Records from a data source:
━━━━━━━━

/-- O: the accepted changes and times of a contact input (R117 to R119): the input's new record, and then the Press, Release, Hold, Close or Open
it brings; a Stuck input's movement ends with INPUT_STUCK, and it opens without a Release (log 7). -/
def Obligations.ContactArrivalsBringTheirEvents : Prop :=
  ∀ (n : Nat) (x : ContactInput) (s : State), s.phase = .running → s.contact n = some x →
    (x.config.kind = .momentary →
      (x.state = .open' → ∃ t, exec (.acceptedClose n) s = .next t ∧ t = (s.withContact n { x with
          pin := { x.pin with level := x.config.closedHigh, disagree := 0 }, state := .closed, closedCount := 0 }).resolve
        (.contact n) .press)
      ∧ (x.state = .closed → ∃ t, exec (.holdTimeReached n) s = .next t
        ∧ t = (s.withContact n { x with state := .held, closedCount := x.config.holdTime }).resolve (.contact n) .hold)
      ∧ (x.state = .closed ∨ x.state = .held → x.config.stuckTime ≠ 0 → ∃ t, exec (.stuckTimeReached n) s = .next t
        ∧ t = { s.withContact n { x with state := .stuck, closedCount := x.config.stuckTime * 1000 } with
            circuits := s.circuits.map (Circuit.endMovement (pickKey (.contact n))), port := s.port.raise .inputStuck })
      ∧ (x.state = .closed ∨ x.state = .held → ∃ t, exec (.acceptedOpen n) s = .next t ∧ t = (s.withContact n { x with
          pin := { x.pin with level := !x.config.closedHigh, disagree := 0 }, state := .open' }).resolve (.contact n) .release)
      ∧ (x.state = .stuck → ∃ t, exec (.acceptedOpen n) s = .next t ∧ t = s.withContact n { x with
          pin := { x.pin with level := !x.config.closedHigh, disagree := 0 }, state := .open' }))
    ∧ (x.config.kind = .maintained →
      (x.config.isClosed x.pin.level = false → ∃ t, exec (.maintainedChange n true) s = .next t ∧ t = (s.withContact n { x with
          pin := { x.pin with level := x.config.closedHigh, disagree := 0 }, state := .closed }).resolve (.contact n) .close)
      ∧ (x.config.isClosed x.pin.level = true → ∃ t, exec (.maintainedChange n false) s = .next t ∧ t = (s.withContact n { x with
          pin := { x.pin with level := !x.config.closedHigh, disagree := 0 }, state := .open' }).resolve (.contact n) .open'))

/-- O: a sample (R116 to R119, R122, R123, R127): in a running part every input takes its own level once, in the order given and then in ascending
number (log 6); its record counts, turns, is held or is stuck as R116 to R119 say; and what that brings to the rest of the part is what the row of
that arrival brings, a Press, a Hold, a Release, a stuck input, a Close, an Open, an assert, a deassert or a cue event. While the inputs settle
each contact, safety and cue pin extends or restarts its run, and nothing else happens, until all are settled or have taken 250 samples (log 25:
a sample after that changes nothing). -/
def Obligations.EveryPinTakesItsSample : Prop :=
  (∀ (pins : BitVec 28) (order : List Nat) (s : State), s.inputs.length = 24 →
    (s.phase = .running → ∃ t, exec (.contactSample pins order) s = .next t
      ∧ t = (sampleOrder order).foldl (State.sampleInput pins) s ∧ (sampleOrder order).Perm (List.range' 1 28)
      ∧ (order.Nodup → (∀ n ∈ order, 1 ≤ n ∧ n ≤ 28) → order <+: sampleOrder order)
      ∧ (∀ n x, s.contact n = some x → ∃ y, t.contact n = some y ∧ x.SamplesTo (pins.getLsbD (n - 1)) y)
      ∧ s.safe1.SamplesTo 20 (pins.getLsbD 24) t.safe1 ∧ s.safe2.SamplesTo 20 (pins.getLsbD 25) t.safe2
      ∧ t.cue1.edge = s.cue1.edge ∧ s.cue1.pin.SamplesTo 5 (pins.getLsbD 26) t.cue1.pin
      ∧ t.cue2.edge = s.cue2.edge ∧ s.cue2.pin.SamplesTo 5 (pins.getLsbD 27) t.cue2.pin)
    ∧ (s.phase = .settling → s.allSettled = false → s.settleSamples < 250 → ∃ t, exec (.contactSample pins order) s = .next t
      ∧ t = { s with inputs := t.inputs, safe1 := t.safe1, safe2 := t.safe2, cue1 := t.cue1, cue2 := t.cue2, settleSamples := t.settleSamples }
      ∧ t.settleSamples = s.settleSamples + 1
      ∧ (∀ n x, s.contact n = some x → ∃ y, t.contact n = some y ∧ y.config = x.config ∧ y.state = x.state
        ∧ y.closedCount = x.closedCount ∧ x.pin.SettlesTo x.config.debounce (pins.getLsbD (n - 1)) y.pin)
      ∧ s.safe1.SettlesTo 20 (pins.getLsbD 24) t.safe1 ∧ s.safe2.SettlesTo 20 (pins.getLsbD 25) t.safe2
      ∧ t.cue1.edge = s.cue1.edge ∧ s.cue1.pin.SettlesTo 5 (pins.getLsbD 26) t.cue1.pin
      ∧ t.cue2.edge = s.cue2.edge ∧ s.cue2.pin.SettlesTo 5 (pins.getLsbD 27) t.cue2.pin)
    ∧ (s.phase = .settling → s.allSettled = true ∨ 250 ≤ s.settleSamples → exec (.contactSample pins order) s = .next s))
    ∧ (∀ (pins : BitVec 28) (n : Nat) (level : Bool) (x : ContactInput) (s : State), s.phase = .running → s.contact n = some x → n ≤ 24 →
      level = pins.getLsbD (n - 1) →
      (x.config.kind = .momentary → x.pin.Turns x.config.debounce level → x.config.isClosed level = true → x.state = .open' →
        exec (.acceptedClose n) s = .next (s.sampleInput pins n))
      ∧ (x.config.kind = .momentary → x.pin.Turns x.config.debounce level → x.config.isClosed level = false →
        x.state = .closed ∨ x.state = .held ∨ x.state = .stuck → exec (.acceptedOpen n) s = .next (s.sampleInput pins n))
      ∧ (∀ q, x.config.kind = .momentary → ¬x.pin.Turns x.config.debounce level → x.pin.SamplesTo x.config.debounce level q →
        (x.state = .closed → x.closedCount + 1 = x.config.holdTime → x.config.holdTime ≤ 3000 →
          exec (.holdTimeReached n) (s.withContact n { x with pin := q }) = .next (s.sampleInput pins n))
        ∧ (x.state = .held → x.closedCount + 1 = x.config.stuckTime * 1000 → x.config.stuckTime ≤ 600 →
          exec (.stuckTimeReached n) (s.withContact n { x with pin := q }) = .next (s.sampleInput pins n)))
      ∧ (x.config.kind = .maintained → x.pin.Turns x.config.debounce level →
        exec (.maintainedChange n (x.config.isClosed level)) s = .next (s.sampleInput pins n))
      ∧ ((x.config.kind = .unused ∨ ¬x.pin.Turns x.config.debounce level)
          → (x.config.kind = .momentary → x.state = .closed → x.closedCount + 1 < x.config.holdTime ∧ x.config.holdTime ≤ 3000)
          → (x.config.kind = .momentary → x.state = .closed ∨ x.state = .held →
            x.config.stuckTime = 0 ∨ min (x.closedCount + 1) 600000 < x.config.stuckTime * 1000) →
        ∃ y, x.SamplesTo level y ∧ s.sampleInput pins n = s.withContact n y))
    ∧ (∀ (pins : BitVec 28) (i : SafeInput) (n : Nat) (level : Bool) (s : State), s.phase = .running →
      (i = .safe1 ∧ n = 25 ∨ i = .safe2 ∧ n = 26) → level = pins.getLsbD (n - 1) →
      ((s.safePin i).Turns 20 level → level = true → exec (.safeAssert i) s = .next (s.sampleInput pins n))
      ∧ ((s.safePin i).Turns 20 level → level = false → exec (.safeDeassert i) s = .next (s.sampleInput pins n))
      ∧ (¬(s.safePin i).Turns 20 level → ∃ q, (s.safePin i).SamplesTo 20 level q ∧ s.sampleInput pins n = s.withSafePin i q))
    ∧ ∀ (pins : BitVec 28) (c : CueLine) (n : Nat) (level : Bool) (s : State), s.phase = .running →
      (c = .cue1 ∧ n = 27 ∨ c = .cue2 ∧ n = 28) → level = pins.getLsbD (n - 1) →
      ((s.cue c).pin.Turns 5 level → (level = true ↔ (s.cue c).edge = .rising) → exec (.cueEvent c) s = .next (s.sampleInput pins n))
      ∧ (¬((s.cue c).pin.Turns 5 level ∧ (level = true ↔ (s.cue c).edge = .rising)) →
        ∃ q, (s.cue c).pin.SamplesTo 5 level q ∧ s.sampleInput pins n = s.withCue c { s.cue c with pin := q })

/-- O: SAFE ASSERT and SAFE DEASSERT (R116, R123 to R125; log 7: each row is the accepted change itself, whatever the disagree count): the input's accepted level turns and SAFE_CHANGE is raised; an asserting input takes every
circuit that has a level for it, at once and at the largest level asked for; a deasserting one lets go, by the safe release fade. -/
def Obligations.SafetyInputsTakeAndLetGoCircuits : Prop :=
  ∀ (i : SafeInput) (s : State), s.phase = .running → s.SafeSound →
    (s.asserted.has i = false → ∃ t, exec (.safeAssert i) s = .next t
      ∧ t = { s.withSafePin i { s.safePin i with level := true, disagree := 0 } with
          circuits := t.circuits, port := s.port.raise .safeChange }
      ∧ t.circuits.length = s.circuits.length
      ∧ ∀ n x, circuitAt s.circuits n = some x → ∃ y, circuitAt t.circuits n = some y
        ∧ (x.cfg.safeLevel i = none → y = x)
        ∧ (x.cfg.safeLevel i ≠ none → x.SameBut y .safe ∧ y.handover = none ∧ y.raw = x.cfg.wantedLevel t.asserted ∧ y.Settled
          ∧ y.safe = some ⟨.steady (x.cfg.wantedLevel t.asserted), x.cfg.wantedSet t.asserted⟩))
    ∧ (s.asserted.has i = true → ∃ t, exec (.safeDeassert i) s = .next t
      ∧ t = { s.withSafePin i { s.safePin i with level := false, disagree := 0 } with
          circuits := t.circuits, port := s.port.raise .safeChange }
      ∧ t.circuits.length = s.circuits.length
      ∧ ∀ n x, circuitAt s.circuits n = some x → ∃ y, circuitAt t.circuits n = some y
        ∧ (x.cfg.safeLevel i = none → y = x)
        ∧ (x.cfg.safeLevel i ≠ none → (x.cfg.wantedSet t.asserted).isEmpty = true → y = x.release .safe s.options.safeReleaseFade)
        ∧ (x.cfg.safeLevel i ≠ none → (x.cfg.wantedSet t.asserted).isEmpty = false → x.SameBut y .safe ∧ y.handover = none ∧ y.Settled
          ∧ y.safe = some ⟨Form.ofFade x.raw (x.cfg.wantedLevel t.asserted) s.options.safeReleaseFade, x.cfg.wantedSet t.asserted⟩))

━━━━━━━━

## Problem details
Could you set down, exactly as written, the lines above between the one holding "exec (.acceptedClose n) s = .next (s.sampleInput" and the one holding "(.safeDeassert i) s = .next (s.sampleInput pins n))", inclusive, and nothing more?

## Solution for this problem
        exec (.acceptedClose n) s = .next (s.sampleInput pins n))
      ∧ (x.config.kind = .momentary → x.pin.Turns x.config.debounce level → x.config.isClosed level = false →
        x.state = .closed ∨ x.state = .held ∨ x.state = .stuck → exec (.acceptedOpen n) s = .next (s.sampleInput pins n))
      ∧ (∀ q, x.config.kind = .momentary → ¬x.pin.Turns x.config.debounce level → x.pin.SamplesTo x.config.debounce level q →
        (x.state = .closed → x.closedCount + 1 = x.config.holdTime → x.config.holdTime ≤ 3000 →
          exec (.holdTimeReached n) (s.withContact n { x with pin := q }) = .next (s.sampleInput pins n))
        ∧ (x.state = .held → x.closedCount + 1 = x.config.stuckTime * 1000 → x.config.stuckTime ≤ 600 →
          exec (.stuckTimeReached n) (s.withContact n { x with pin := q }) = .next (s.sampleInput pins n)))
      ∧ (x.config.kind = .maintained → x.pin.Turns x.config.debounce level →
        exec (.maintainedChange n (x.config.isClosed level)) s = .next (s.sampleInput pins n))
      ∧ ((x.config.kind = .unused ∨ ¬x.pin.Turns x.config.debounce level)
          → (x.config.kind = .momentary → x.state = .closed → x.closedCount + 1 < x.config.holdTime ∧ x.config.holdTime ≤ 3000)
          → (x.config.kind = .momentary → x.state = .closed ∨ x.state = .held →
            x.config.stuckTime = 0 ∨ min (x.closedCount + 1) 600000 < x.config.stuckTime * 1000) →
        ∃ y, x.SamplesTo level y ∧ s.sampleInput pins n = s.withContact n y))
    ∧ (∀ (pins : BitVec 28) (i : SafeInput) (n : Nat) (level : Bool) (s : State), s.phase = .running →
      (i = .safe1 ∧ n = 25 ∨ i = .safe2 ∧ n = 26) → level = pins.getLsbD (n - 1) →
      ((s.safePin i).Turns 20 level → level = true → exec (.safeAssert i) s = .next (s.sampleInput pins n))
      ∧ ((s.safePin i).Turns 20 level → level = false → exec (.safeDeassert i) s = .next (s.sampleInput pins n))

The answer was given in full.